WHAT TO DO: Please return every line in the following data that includes the string "split".

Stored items
==========

theorem cdecApply (off : BitVec 19) (n : BitVec 32) : Statement (.cdecApply off n) := fun _ _ _ h => nomatch h

theorem amsgArrive (m : AMsg) : Statement (.amsgArrive m) := fun _ _ _ h => nomatch h

theorem amsgRefusalArrive (seq : BitVec 32) (why : BitVec 4) : Statement (.amsgRefusalArrive seq why) := fun _ _ _ h => nomatch h

theorem streamStripFetch (reg : BitVec 3) : Statement (.streamStripFetch reg) := fun _ _ _ h => nomatch h

theorem streamStripReturn (reg : BitVec 3) : Statement (.streamStripReturn reg) := fun _ _ _ h => nomatch h

theorem dCommandComplete (i : Nat) : Statement (.dCommandComplete i) := fun _ _ _ h => nomatch h

theorem reductionUnitApply (i : Nat) : Statement (.reductionUnitApply i) := fun _ _ _ h => nomatch h

theorem reductionEndNotice (id : RedId) : Statement (.reductionEndNotice id) := fun _ _ _ h => nomatch h

theorem futureTimeout (entry : BitVec 14) : Statement (.futureTimeout entry) := fun _ _ _ h => nomatch h

theorem fellPropose (pid : Nat) (tree : Nat) : Statement (.fellPropose pid tree) := fun _ _ _ h => nomatch h

theorem fellDeadlineExpiry (entry : BitVec 6) : Statement (.fellDeadlineExpiry entry) := fun _ _ _ h => nomatch h

theorem lpbk  : Statement (.lpbk) := by
  refine s_word rfl (sc_lt (by decide) (by decide)) sc_tag fun w h => ?_
  have h0 : num 7 w 2 = 51 := sc_op (by decide) h
  have h1 : num 6 w 9 = 0 := sc_nd (by decide) h
  have h2 : num 17 w 15 = 0 := sc_n0 (by decide) h
  unfold decodeFieldsS
  rw [h0]
  show (zeroed ((num 6 w 9) + num 17 w 15) .lpbk : Except DecodeError Instr) = _
  rw [h1, h2]
  rfl

theorem barexit  : Statement (.barexit) := by
  refine s_word rfl (sc_lt (by decide) (by decide)) sc_tag fun w h => ?_
  have h0 : num 7 w 2 = 82 := sc_op (by decide) h
  have h1 : num 6 w 9 = 0 := sc_nd (by decide) h
  have h2 : num 17 w 15 = 0 := sc_n0 (by decide) h
  unfold decodeFieldsS
  rw [h0]
  show (zeroed ((num 6 w 9) + num 17 w 15) .barexit : Except DecodeError Instr) = _
  rw [h1, h2]
  rfl

theorem yield  : Statement (.yield) := by
  refine s_word rfl (sc_lt (by decide) (by decide)) sc_tag fun w h => ?_
  have h0 : num 7 w 2 = 90 := sc_op (by decide) h
  have h1 : num 6 w 9 = 0 := sc_nd (by decide) h
  have h2 : num 17 w 15 = 0 := sc_n0 (by decide) h
  unfold decodeFieldsS
  rw [h0]
  show (zeroed ((num 6 w 9) + num 17 w 15) .yield : Except DecodeError Instr) = _
  rw [h1, h2]
  rfl

theorem exit  : Statement (.exit) := by
  refine s_word rfl (sc_lt (by decide) (by decide)) sc_tag fun w h => ?_
  have h0 : num 7 w 2 = 91 := sc_op (by decide) h
  have h1 : num 6 w 9 = 0 := sc_nd (by decide) h
  have h2 : num 17 w 15 = 0 := sc_n0 (by decide) h
  unfold decodeFieldsS
  rw [h0]
  show (zeroed ((num 6 w 9) + num 17 w 15) .exit : Except DecodeError Instr) = _
  rw [h1, h2]
  rfl

theorem split  : Statement (.split) := by
  refine s_word rfl (sc_lt (by decide) (by decide)) sc_tag fun w h => ?_
  have h0 : num 7 w 2 = 93 := sc_op (by decide) h
  have h1 : num 6 w 9 = 0 := sc_nd (by decide) h
  have h2 : num 17 w 15 = 0 := sc_n0 (by decide) h
  unfold decodeFieldsS
  rw [h0]
  show (zeroed ((num 6 w 9) + num 17 w 15) .split : Except DecodeError Instr) = _
  rw [h1, h2]
  rfl

theorem disband  : Statement (.disband) := by
  refine s_word rfl (sc_lt (by decide) (by decide)) sc_tag fun w h => ?_
  have h0 : num 7 w 2 = 95 := sc_op (by decide) h
  have h1 : num 6 w 9 = 0 := sc_nd (by decide) h
  have h2 : num 17 w 15 = 0 := sc_n0 (by decide) h
  unfold decodeFieldsS
  rw [h0]
  show (zeroed ((num 6 w 9) + num 17 w 15) .disband : Except DecodeError Instr) = _
  rw [h1, h2]
  rfl

theorem eret  : Statement (.eret) := by
  refine s_word rfl (sc_lt (by decide) (by decide)) sc_tag fun w h => ?_
  have h0 : num 7 w 2 = 112 := sc_op (by decide) h
  have h1 : num 6 w 9 = 0 := sc_nd (by decide) h
  have h2 : num 17 w 15 = 0 := sc_n0 (by decide) h
  unfold decodeFieldsS
  rw [h0]
  show (zeroed ((num 6 w 9) + num 17 w 15) .eret : Except DecodeError Instr) = _
  rw [h1, h2]
  rfl

theorem halt  : Statement (.halt) := by
  refine s_word rfl (sc_lt (by decide) (by decide)) sc_tag fun w h => ?_
  have h0 : num 7 w 2 = 114 := sc_op (by decide) h
  have h1 : num 6 w 9 = 0 := sc_nd (by decide) h
  have h2 : num 17 w 15 = 0 := sc_n0 (by decide) h
  unfold decodeFieldsS
  rw [h0]
  show (zeroed ((num 6 w 9) + num 17 w 15) .halt : Except DecodeError Instr) = _
  rw [h1, h2]
  rfl

theorem blaze  : Statement (.blaze) := by
  refine s_word rfl (sc_lt (by decide) (by decide)) sc_tag fun w h => ?_
  have h0 : num 7 w 2 = 116 := sc_op (by decide) h
  have h1 : num 6 w 9 = 0 := sc_nd (by decide) h
  have h2 : num 17 w 15 = 0 := sc_n0 (by decide) h
  unfold decodeFieldsS
  rw [h0]
  show (zeroed ((num 6 w 9) + num 17 w 15) .blaze : Except DecodeError Instr) = _
  rw [h1, h2]
  rfl

theorem kettleTestedAccess (acc : KAccess) : Statement (.kettleTestedAccess acc) := fun _ _ _ h => nomatch h

theorem sWalkerPassWord  : Statement (.sWalkerPassWord) := fun _ _ _ h => nomatch h

theorem sLoadReturn (i mix : Nat) : Statement (.sLoadReturn i mix) := fun _ _ _ h => nomatch h

theorem pageWalkComplete (e : WalkEnd) : Statement (.pageWalkComplete e) := fun _ _ _ h => nomatch h

theorem cycleCompareMatch  : Statement (.cycleCompareMatch) := fun _ _ _ h => nomatch h

theorem safePointOverrun  : Statement (.safePointOverrun) := fun _ _ _ h => nomatch h

theorem ownershipFlipRequest (pid : Nat) (va : BitVec 64) (host : Bool) : Statement (.ownershipFlipRequest pid va host) := fun _ _ _ h => nomatch h

theorem ownershipFlipComplete  : Statement (.ownershipFlipComplete) := fun _ _ _ h => nomatch h

theorem ownershipStallTimeout  : Statement (.ownershipStallTimeout) := fun _ _ _ h => nomatch h

theorem heldArrivalOverrun  : Statement (.heldArrivalOverrun) := fun _ _ _ h => nomatch h

theorem presenceWaitResend  : Statement (.presenceWaitResend) := fun _ _ _ h => nomatch h

theorem bartwaitTimeout  : Statement (.bartwaitTimeout) := fun _ _ _ h => nomatch h

theorem monwaitWake (key : Nat) (n : Nat) : Statement (.monwaitWake key n) := fun _ _ _ h => nomatch h

theorem monwaitTimeout  : Statement (.monwaitTimeout) := fun _ _ _ h => nomatch h

theorem taskStart  : Statement (.taskStart) := fun _ _ _ h => nomatch h

theorem remotePushResend  : Statement (.remotePushResend) := fun _ _ _ h => nomatch h

theorem parkTimeout  : Statement (.parkTimeout) := fun _ _ _ h => nomatch h

theorem gangSliceInstant (pid : Nat) : Statement (.gangSliceInstant pid) := fun _ _ _ h => nomatch h

theorem partitionSwap (out : Nat) (inn : Nat) : Statement (.partitionSwap out inn) := fun _ _ _ h => nomatch h

theorem groupWatchdogExpiry  : Statement (.groupWatchdogExpiry) := fun _ _ _ h => nomatch h

theorem vmaxxRelease  : Statement (.vmaxxRelease) := fun _ _ _ h => nomatch h

theorem vmaxxWatchdogExpiry  : Statement (.vmaxxWatchdogExpiry) := fun _ _ _ h => nomatch h

theorem mWordStart  : Statement (.mWordStart) := fun _ _ _ h => nomatch h

theorem mWordComplete (i : Nat) : Statement (.mWordComplete i) := fun _ _ _ h => nomatch h

theorem mNestIteration  : Statement (.mNestIteration) := fun _ _ _ h => nomatch h

theorem dCommandStart  : Statement (.dCommandStart) := fun _ _ _ h => nomatch h

theorem reductionResend  : Statement (.reductionResend) := fun _ _ _ h => nomatch h

theorem injectGranule  : Statement (.injectGranule) := fun _ _ _ h => nomatch h

theorem remoteCompletion (m : RemoteDone) : Statement (.remoteCompletion m) := fun _ _ _ h => nomatch h

theorem kvPrefetchServe  : Statement (.kvPrefetchServe) := fun _ _ _ h => nomatch h

theorem fellExecute  : Statement (.fellExecute) := fun _ _ _ h => nomatch h

theorem fellactConfirm (entry : BitVec 6) : Statement (.fellactConfirm entry) := fun _ _ _ h => nomatch h

theorem fellactVeto (entry : BitVec 6) : Statement (.fellactVeto entry) := fun _ _ _ h => nomatch h

theorem fellactMoveFront (entry : BitVec 6) : Statement (.fellactMoveFront entry) := fun _ _ _ h => nomatch h

theorem rankTableWrite (iface : BitVec 3) (rank : BitVec 12) (v : BitVec 32) : Statement (.rankTableWrite iface rank v) := fun _ _ _ h => nomatch h

theorem dbgctlHaltreq  : Statement (.dbgctlHaltreq) := fun _ _ _ h => nomatch h

theorem dbgctlResume  : Statement (.dbgctlResume) := fun _ _ _ h => nomatch h

theorem dbgctlStep  : Statement (.dbgctlStep) := fun _ _ _ h => nomatch h

theorem debugStepDone  : Statement (.debugStepDone) := fun _ _ _ h => nomatch h

theorem debugViewWrite (off : BitVec 14) (v : BitVec 64) : Statement (.debugViewWrite off v) := fun _ _ _ h => nomatch h

theorem doorbellWrite  : Statement (.doorbellWrite) := fun _ _ _ h => nomatch h

theorem coreResumeWrite  : Statement (.coreResumeWrite) := fun _ _ _ h => nomatch h

theorem ctxSuspend (ctx : BitVec 16) : Statement (.ctxSuspend ctx) := fun _ _ _ h => nomatch h

theorem ctxResume (ctx : BitVec 16) : Statement (.ctxResume ctx) := fun _ _ _ h => nomatch h

theorem ctxBeginTeardown (ctx : BitVec 16) : Statement (.ctxBeginTeardown ctx) := fun _ _ _ h => nomatch h

theorem toolRingWrite (ring : BitVec 6) (v : BitVec 64) : Statement (.toolRingWrite ring v) := fun _ _ _ h => nomatch h

theorem fqringWrite (v : BitVec 64) : Statement (.fqringWrite v) := fun _ _ _ h => nomatch h

theorem ppringWrite (v : BitVec 64) : Statement (.ppringWrite v) := fun _ _ _ h => nomatch h

theorem ppputWrite (v : BitVec 64) : Statement (.ppputWrite v) := fun _ _ _ h => nomatch h

theorem pptakeRead (d : GIdx) : Statement (.pptakeRead d) := fun _ _ _ h => nomatch h

theorem hostQueuePost (v : BitVec 64) : Statement (.hostQueuePost v) := fun _ _ _ h => nomatch h

theorem sqcfgWrite (v : BitVec 64) : Statement (.sqcfgWrite v) := fun _ _ _ h => nomatch h

theorem sqTailWrite (v : BitVec 64) : Statement (.sqTailWrite v) := fun _ _ _ h => nomatch h

theorem storageRequestComplete (i : Nat) (data : List Byte) (err : Bool) : Statement (.storageRequestComplete i data err) := fun _ _ _ h => nomatch h

theorem extentGrantInstall (slot : BitVec 8) (g : ExtentGrant) (verified : Bool) : Statement (.extentGrantInstall slot g verified) := fun _ _ _ h => nomatch h

theorem attestationRequest (nonce : BitVec 256) : Statement (.attestationRequest nonce) := fun _ _ _ h => nomatch h

theorem ldrdbWrite (v : BitVec 64) : Statement (.ldrdbWrite v) := fun _ _ _ h => nomatch h

theorem loaderEntry (key : RsaKey) : Statement (.loaderEntry key) := fun _ _ _ h => nomatch h

theorem hostdbWrite (core : BitVec 12) : Statement (.hostdbWrite core) := fun _ _ _ h => nomatch h

theorem blztrigWrite  : Statement (.blztrigWrite) := fun _ _ _ h => nomatch h

theorem blzctlUnlock  : Statement (.blzctlUnlock) := fun _ _ _ h => nomatch h

theorem blazePinTrigger  : Statement (.blazePinTrigger) := fun _ _ _ h => nomatch h

theorem blazeTimeTrigger  : Statement (.blazeTimeTrigger) := fun _ _ _ h => nomatch h

theorem blazeLatch  : Statement (.blazeLatch) := fun _ _ _ h => nomatch h

theorem powerOnBringUp (b : BringUp) : Statement (.powerOnBringUp b) := fun _ _ _ h => nomatch h

theorem junctionThrottle (region : Nat) : Statement (.junctionThrottle region) := fun _ _ _ h => nomatch h

theorem clockStepRestore (region : Nat) : Statement (.clockStepRestore region) := fun _ _ _ h => nomatch h

theorem thermalTrip  : Statement (.thermalTrip) := fun _ _ _ h => nomatch h

theorem lowFlowTrip  : Statement (.lowFlowTrip) := fun _ _ _ h => nomatch h

theorem inputDisconnect  : Statement (.inputDisconnect) := fun _ _ _ h => nomatch h

theorem overvoltageEvent  : Statement (.overvoltageEvent) := fun _ _ _ h => nomatch h

theorem coolantEvent  : Statement (.coolantEvent) := fun _ _ _ h => nomatch h

theorem slackThrottle (cluster : Nat) (slack : Nat) : Statement (.slackThrottle cluster slack) := fun _ _ _ h => nomatch h

theorem marginReplan (cluster : Nat) (millivolt : Nat) : Statement (.marginReplan cluster millivolt) := fun _ _ _ h => nomatch h

theorem linkFlitRetry (plane : Nat) (seq : Nat) : Statement (.linkFlitRetry plane seq) := fun _ _ _ h => nomatch h

theorem planeOutOfService (plane : Nat) : Statement (.planeOutOfService plane) := fun _ _ _ h => nomatch h

theorem uePacketArrival (p : UePacket) : Statement (.uePacketArrival p) := fun _ _ _ h => nomatch h

theorem slipwWrite (v : BitVec 64) : Statement (.slipwWrite v) := fun _ _ _ h => nomatch h

theorem cwwinWrite (v : BitVec 64) : Statement (.cwwinWrite v) := fun _ _ _ h => nomatch h

theorem scgrpWrite (v : BitVec 64) : Statement (.scgrpWrite v) := fun _ _ _ h => nomatch h

theorem mxcfgWrite (v : BitVec 64) : Statement (.mxcfgWrite v) := fun _ _ _ h => nomatch h

theorem kvdirWrite (v : BitVec 64) : Statement (.kvdirWrite v) := fun _ _ _ h => nomatch h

==========

ANSWER BELOW:
theorem split  : Statement (.split) := by
  show (zeroed ((num 6 w 9) + num 17 w 15) .split : Except DecodeError Instr) = _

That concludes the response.